**What this task involves:** Nothing is needed except the lines below that run from the one with "## Heads -/" through the one with "def shdBase (h", repeated exactly.

**Task inputs:**
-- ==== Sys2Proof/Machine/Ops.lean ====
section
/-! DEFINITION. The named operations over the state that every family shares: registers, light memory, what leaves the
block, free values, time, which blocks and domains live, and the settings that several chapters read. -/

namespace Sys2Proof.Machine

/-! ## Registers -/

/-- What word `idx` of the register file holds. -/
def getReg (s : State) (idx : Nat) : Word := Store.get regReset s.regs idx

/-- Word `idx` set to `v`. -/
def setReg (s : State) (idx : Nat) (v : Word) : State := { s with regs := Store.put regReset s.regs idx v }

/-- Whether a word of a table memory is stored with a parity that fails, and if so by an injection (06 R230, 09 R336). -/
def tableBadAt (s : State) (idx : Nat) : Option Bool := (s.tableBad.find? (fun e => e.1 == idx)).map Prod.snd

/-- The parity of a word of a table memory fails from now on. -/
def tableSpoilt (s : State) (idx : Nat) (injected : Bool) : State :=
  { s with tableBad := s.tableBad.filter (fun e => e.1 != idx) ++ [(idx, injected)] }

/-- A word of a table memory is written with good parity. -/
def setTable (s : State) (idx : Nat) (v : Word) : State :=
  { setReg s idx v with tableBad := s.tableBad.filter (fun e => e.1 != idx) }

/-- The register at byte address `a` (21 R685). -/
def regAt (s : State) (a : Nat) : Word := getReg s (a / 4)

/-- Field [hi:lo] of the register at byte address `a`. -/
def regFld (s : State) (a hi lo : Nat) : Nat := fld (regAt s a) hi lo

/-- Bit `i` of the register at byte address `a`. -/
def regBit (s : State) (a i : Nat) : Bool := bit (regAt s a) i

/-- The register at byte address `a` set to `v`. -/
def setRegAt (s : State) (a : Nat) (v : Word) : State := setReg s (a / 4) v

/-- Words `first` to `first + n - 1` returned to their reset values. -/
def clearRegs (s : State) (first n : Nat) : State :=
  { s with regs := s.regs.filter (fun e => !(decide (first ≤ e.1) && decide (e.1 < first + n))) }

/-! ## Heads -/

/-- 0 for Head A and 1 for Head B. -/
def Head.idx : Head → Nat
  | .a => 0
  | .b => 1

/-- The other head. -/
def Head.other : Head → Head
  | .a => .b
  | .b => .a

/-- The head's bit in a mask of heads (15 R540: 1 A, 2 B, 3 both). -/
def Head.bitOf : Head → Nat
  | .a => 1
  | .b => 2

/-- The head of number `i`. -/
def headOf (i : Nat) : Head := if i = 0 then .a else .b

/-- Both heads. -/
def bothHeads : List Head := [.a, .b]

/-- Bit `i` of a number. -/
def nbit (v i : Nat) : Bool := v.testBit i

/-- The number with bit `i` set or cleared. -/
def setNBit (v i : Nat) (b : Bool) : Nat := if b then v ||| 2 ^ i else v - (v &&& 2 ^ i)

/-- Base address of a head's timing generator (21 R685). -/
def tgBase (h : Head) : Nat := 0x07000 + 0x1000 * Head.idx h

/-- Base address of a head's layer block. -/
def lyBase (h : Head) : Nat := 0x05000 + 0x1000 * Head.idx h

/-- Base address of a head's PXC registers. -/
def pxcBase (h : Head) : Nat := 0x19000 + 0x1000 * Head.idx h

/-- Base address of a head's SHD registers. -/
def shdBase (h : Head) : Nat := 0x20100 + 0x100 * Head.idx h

* * *

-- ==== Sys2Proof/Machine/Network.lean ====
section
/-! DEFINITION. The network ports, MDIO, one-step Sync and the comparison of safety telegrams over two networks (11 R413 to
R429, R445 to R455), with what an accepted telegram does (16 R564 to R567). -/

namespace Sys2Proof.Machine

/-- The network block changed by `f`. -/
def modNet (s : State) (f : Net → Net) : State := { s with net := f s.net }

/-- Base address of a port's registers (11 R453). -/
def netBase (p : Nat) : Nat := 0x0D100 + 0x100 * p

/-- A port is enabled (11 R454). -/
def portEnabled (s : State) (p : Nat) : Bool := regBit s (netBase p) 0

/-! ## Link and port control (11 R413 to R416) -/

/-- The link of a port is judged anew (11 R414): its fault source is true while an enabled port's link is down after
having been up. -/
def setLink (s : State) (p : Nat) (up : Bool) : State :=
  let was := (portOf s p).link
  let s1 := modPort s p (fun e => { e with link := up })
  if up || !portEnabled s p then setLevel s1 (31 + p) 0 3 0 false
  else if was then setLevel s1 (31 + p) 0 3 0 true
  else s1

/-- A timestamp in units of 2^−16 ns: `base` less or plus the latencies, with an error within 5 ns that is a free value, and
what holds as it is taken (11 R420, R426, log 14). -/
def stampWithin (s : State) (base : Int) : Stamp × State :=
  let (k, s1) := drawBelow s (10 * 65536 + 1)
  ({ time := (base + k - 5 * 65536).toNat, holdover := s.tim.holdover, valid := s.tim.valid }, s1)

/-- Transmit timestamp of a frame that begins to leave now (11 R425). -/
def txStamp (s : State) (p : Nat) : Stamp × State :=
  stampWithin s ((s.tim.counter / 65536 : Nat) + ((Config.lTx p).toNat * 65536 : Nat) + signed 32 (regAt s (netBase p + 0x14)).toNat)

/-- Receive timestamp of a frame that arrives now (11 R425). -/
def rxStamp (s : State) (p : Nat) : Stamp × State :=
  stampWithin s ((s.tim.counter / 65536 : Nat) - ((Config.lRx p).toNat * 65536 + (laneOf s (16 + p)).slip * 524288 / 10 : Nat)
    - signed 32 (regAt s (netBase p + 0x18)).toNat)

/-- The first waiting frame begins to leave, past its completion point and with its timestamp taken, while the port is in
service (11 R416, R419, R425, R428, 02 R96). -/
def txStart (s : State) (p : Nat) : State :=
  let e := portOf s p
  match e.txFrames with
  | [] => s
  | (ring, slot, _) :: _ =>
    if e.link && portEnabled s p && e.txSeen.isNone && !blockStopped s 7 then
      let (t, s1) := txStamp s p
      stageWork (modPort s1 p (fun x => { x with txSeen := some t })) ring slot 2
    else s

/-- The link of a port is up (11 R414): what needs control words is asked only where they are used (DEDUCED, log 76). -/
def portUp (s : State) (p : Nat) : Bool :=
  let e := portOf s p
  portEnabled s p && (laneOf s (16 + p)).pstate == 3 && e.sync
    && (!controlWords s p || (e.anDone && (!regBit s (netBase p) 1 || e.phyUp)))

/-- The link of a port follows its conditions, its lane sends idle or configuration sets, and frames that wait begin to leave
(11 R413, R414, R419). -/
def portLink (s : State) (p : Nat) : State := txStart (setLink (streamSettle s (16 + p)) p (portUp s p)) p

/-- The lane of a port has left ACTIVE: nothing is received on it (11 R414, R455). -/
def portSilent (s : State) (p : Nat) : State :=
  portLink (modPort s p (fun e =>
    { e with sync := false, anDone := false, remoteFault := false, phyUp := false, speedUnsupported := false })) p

**Problem solution:**
/-! ## Heads -/

/-- 0 for Head A and 1 for Head B. -/
def Head.idx : Head → Nat
  | .a => 0
  | .b => 1

/-- The other head. -/
def Head.other : Head → Head
  | .a => .b
  | .b => .a

/-- The head's bit in a mask of heads (15 R540: 1 A, 2 B, 3 both). -/
def Head.bitOf : Head → Nat
  | .a => 1
  | .b => 2

/-- The head of number `i`. -/
def headOf (i : Nat) : Head := if i = 0 then .a else .b

/-- Both heads. -/
def bothHeads : List Head := [.a, .b]

/-- Bit `i` of a number. -/
def nbit (v i : Nat) : Bool := v.testBit i

/-- The number with bit `i` set or cleared. -/
def setNBit (v i : Nat) (b : Bool) : Nat := if b then v ||| 2 ^ i else v - (v &&& 2 ^ i)

/-- Base address of a head's timing generator (21 R685). -/
def tgBase (h : Head) : Nat := 0x07000 + 0x1000 * Head.idx h

/-- Base address of a head's layer block. -/
def lyBase (h : Head) : Nat := 0x05000 + 0x1000 * Head.idx h

/-- Base address of a head's PXC registers. -/
def pxcBase (h : Head) : Nat := 0x19000 + 0x1000 * Head.idx h

/-- Base address of a head's SHD registers. -/
def shdBase (h : Head) : Nat := 0x20100 + 0x100 * Head.idx h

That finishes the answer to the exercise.